__DESCRIPTION OF THE TASK__
Please copy each line of the records below that holds the word "seam".

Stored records
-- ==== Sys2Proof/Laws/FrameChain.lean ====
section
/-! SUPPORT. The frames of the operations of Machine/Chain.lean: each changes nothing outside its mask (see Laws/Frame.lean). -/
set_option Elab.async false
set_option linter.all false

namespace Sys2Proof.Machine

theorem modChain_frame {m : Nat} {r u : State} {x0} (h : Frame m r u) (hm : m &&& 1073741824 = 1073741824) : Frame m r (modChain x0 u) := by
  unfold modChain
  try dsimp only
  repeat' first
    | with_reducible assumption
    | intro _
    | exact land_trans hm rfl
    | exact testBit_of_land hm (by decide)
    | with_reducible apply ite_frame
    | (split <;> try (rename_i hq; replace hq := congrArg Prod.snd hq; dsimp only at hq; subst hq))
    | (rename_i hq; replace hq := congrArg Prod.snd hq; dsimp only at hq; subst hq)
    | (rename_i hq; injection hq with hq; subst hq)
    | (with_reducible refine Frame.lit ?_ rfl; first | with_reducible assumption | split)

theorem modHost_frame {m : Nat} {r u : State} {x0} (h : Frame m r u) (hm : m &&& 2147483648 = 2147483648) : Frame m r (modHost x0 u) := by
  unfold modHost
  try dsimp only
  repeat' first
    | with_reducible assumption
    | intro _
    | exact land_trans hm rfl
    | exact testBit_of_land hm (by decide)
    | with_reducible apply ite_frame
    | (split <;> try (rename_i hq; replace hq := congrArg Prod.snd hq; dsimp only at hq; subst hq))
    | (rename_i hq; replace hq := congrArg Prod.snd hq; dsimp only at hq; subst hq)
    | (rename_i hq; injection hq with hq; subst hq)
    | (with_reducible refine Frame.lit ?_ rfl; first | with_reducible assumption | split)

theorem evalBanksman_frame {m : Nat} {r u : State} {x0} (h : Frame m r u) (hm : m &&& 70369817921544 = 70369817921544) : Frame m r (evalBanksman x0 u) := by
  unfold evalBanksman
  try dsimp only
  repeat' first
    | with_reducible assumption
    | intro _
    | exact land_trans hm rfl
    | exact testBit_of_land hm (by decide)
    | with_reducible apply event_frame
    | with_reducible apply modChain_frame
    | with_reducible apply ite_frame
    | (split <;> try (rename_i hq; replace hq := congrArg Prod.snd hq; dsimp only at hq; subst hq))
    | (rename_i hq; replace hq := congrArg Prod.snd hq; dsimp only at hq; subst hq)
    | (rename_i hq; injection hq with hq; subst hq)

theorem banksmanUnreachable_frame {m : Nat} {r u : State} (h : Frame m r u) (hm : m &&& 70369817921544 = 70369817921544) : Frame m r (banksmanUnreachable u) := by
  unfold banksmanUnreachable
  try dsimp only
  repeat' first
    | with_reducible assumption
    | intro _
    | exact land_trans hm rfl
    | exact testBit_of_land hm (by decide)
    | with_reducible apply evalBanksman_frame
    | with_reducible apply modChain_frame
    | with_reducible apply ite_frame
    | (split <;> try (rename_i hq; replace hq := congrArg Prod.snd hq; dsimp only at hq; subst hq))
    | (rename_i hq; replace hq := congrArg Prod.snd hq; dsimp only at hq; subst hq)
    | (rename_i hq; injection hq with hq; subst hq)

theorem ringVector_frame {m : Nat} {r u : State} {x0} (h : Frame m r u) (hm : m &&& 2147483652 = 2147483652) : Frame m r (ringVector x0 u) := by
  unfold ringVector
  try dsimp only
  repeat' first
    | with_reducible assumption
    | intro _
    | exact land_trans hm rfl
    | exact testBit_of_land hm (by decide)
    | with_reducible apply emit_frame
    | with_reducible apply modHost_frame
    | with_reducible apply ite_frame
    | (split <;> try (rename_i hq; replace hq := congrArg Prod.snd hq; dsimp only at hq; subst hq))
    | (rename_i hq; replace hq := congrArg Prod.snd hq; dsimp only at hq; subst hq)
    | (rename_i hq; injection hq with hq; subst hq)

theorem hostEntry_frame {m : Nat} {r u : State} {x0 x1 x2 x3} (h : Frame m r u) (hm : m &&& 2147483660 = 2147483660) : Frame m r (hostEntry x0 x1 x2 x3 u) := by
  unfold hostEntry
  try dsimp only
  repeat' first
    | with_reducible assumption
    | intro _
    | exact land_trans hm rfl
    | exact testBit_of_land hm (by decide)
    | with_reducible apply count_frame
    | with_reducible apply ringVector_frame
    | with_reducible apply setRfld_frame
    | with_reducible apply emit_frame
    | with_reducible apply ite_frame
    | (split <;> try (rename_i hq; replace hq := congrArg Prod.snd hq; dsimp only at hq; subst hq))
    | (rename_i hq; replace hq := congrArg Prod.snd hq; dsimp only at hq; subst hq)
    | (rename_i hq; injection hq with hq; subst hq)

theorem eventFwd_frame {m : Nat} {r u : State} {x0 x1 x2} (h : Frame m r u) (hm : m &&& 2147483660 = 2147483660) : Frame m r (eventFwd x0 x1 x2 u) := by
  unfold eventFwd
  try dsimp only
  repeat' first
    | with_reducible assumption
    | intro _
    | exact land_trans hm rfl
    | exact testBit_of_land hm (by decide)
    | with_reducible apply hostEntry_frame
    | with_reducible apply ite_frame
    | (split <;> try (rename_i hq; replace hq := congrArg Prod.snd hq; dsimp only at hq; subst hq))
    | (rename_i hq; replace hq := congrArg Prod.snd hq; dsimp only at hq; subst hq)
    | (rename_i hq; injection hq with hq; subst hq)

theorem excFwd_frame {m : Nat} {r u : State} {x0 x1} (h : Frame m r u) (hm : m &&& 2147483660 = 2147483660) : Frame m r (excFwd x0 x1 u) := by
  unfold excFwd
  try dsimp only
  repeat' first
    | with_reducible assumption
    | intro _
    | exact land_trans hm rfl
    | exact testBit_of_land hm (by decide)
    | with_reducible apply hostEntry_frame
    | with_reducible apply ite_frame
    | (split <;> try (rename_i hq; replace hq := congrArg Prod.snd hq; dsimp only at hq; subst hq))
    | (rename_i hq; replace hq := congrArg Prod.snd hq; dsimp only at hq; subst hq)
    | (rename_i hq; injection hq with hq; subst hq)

--

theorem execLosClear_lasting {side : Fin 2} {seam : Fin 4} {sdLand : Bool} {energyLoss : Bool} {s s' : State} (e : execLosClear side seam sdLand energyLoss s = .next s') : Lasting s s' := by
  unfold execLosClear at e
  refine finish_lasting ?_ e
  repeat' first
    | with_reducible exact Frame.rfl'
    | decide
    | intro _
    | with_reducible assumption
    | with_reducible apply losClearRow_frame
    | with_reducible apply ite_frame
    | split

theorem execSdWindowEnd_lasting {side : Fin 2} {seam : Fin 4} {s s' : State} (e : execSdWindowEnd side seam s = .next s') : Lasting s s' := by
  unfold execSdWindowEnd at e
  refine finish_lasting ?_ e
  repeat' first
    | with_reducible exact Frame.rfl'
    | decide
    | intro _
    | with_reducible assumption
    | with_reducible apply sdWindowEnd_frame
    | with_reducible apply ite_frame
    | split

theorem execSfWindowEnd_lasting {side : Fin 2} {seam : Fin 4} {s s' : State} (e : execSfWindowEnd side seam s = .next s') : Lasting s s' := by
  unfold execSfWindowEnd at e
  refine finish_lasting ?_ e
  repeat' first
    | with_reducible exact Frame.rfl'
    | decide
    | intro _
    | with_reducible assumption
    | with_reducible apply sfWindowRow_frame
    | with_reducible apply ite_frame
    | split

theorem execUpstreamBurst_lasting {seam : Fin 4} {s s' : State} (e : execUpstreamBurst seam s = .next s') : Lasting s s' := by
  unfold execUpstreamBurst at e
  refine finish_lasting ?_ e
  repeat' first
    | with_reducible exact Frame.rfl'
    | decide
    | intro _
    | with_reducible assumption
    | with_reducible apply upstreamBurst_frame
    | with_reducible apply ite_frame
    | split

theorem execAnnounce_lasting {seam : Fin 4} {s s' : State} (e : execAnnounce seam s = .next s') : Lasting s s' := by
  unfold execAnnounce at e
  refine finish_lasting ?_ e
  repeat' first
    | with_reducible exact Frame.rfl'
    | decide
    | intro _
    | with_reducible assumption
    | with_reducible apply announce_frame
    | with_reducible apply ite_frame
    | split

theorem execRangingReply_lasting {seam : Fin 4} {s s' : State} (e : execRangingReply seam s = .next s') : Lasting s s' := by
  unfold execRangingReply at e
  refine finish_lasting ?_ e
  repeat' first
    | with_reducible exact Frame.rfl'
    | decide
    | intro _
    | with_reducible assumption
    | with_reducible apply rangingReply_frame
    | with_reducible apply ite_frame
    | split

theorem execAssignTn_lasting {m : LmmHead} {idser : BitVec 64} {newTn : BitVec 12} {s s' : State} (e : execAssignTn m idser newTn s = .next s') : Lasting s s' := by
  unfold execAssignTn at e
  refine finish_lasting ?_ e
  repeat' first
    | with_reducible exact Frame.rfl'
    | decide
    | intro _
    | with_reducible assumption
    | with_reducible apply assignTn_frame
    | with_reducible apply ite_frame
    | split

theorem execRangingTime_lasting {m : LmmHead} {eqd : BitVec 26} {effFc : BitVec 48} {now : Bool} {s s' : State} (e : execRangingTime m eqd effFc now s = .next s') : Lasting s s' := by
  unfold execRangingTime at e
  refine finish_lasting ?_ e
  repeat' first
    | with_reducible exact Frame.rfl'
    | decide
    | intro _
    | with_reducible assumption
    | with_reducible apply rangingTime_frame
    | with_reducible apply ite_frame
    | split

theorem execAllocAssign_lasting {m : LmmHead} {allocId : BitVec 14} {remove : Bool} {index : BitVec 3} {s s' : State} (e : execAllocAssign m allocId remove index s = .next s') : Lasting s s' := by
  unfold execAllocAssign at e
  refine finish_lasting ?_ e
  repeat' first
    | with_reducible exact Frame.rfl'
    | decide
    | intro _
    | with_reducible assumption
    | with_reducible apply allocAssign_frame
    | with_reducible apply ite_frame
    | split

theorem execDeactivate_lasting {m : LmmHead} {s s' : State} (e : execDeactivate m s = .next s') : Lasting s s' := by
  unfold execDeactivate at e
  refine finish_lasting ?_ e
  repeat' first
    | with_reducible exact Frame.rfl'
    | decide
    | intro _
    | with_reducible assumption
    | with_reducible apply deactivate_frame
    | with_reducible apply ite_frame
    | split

__RESULT OF THIS TASK__
theorem execLosClear_lasting {side : Fin 2} {seam : Fin 4} {sdLand : Bool} {energyLoss : Bool} {s s' : State} (e : execLosClear side seam sdLand energyLoss s = .next s') : Lasting s s' := by
theorem execSdWindowEnd_lasting {side : Fin 2} {seam : Fin 4} {s s' : State} (e : execSdWindowEnd side seam s = .next s') : Lasting s s' := by
theorem execSfWindowEnd_lasting {side : Fin 2} {seam : Fin 4} {s s' : State} (e : execSfWindowEnd side seam s = .next s') : Lasting s s' := by
theorem execUpstreamBurst_lasting {seam : Fin 4} {s s' : State} (e : execUpstreamBurst seam s = .next s') : Lasting s s' := by
theorem execAnnounce_lasting {seam : Fin 4} {s s' : State} (e : execAnnounce seam s = .next s') : Lasting s s' := by
theorem execRangingReply_lasting {seam : Fin 4} {s s' : State} (e : execRangingReply seam s = .next s') : Lasting s s' := by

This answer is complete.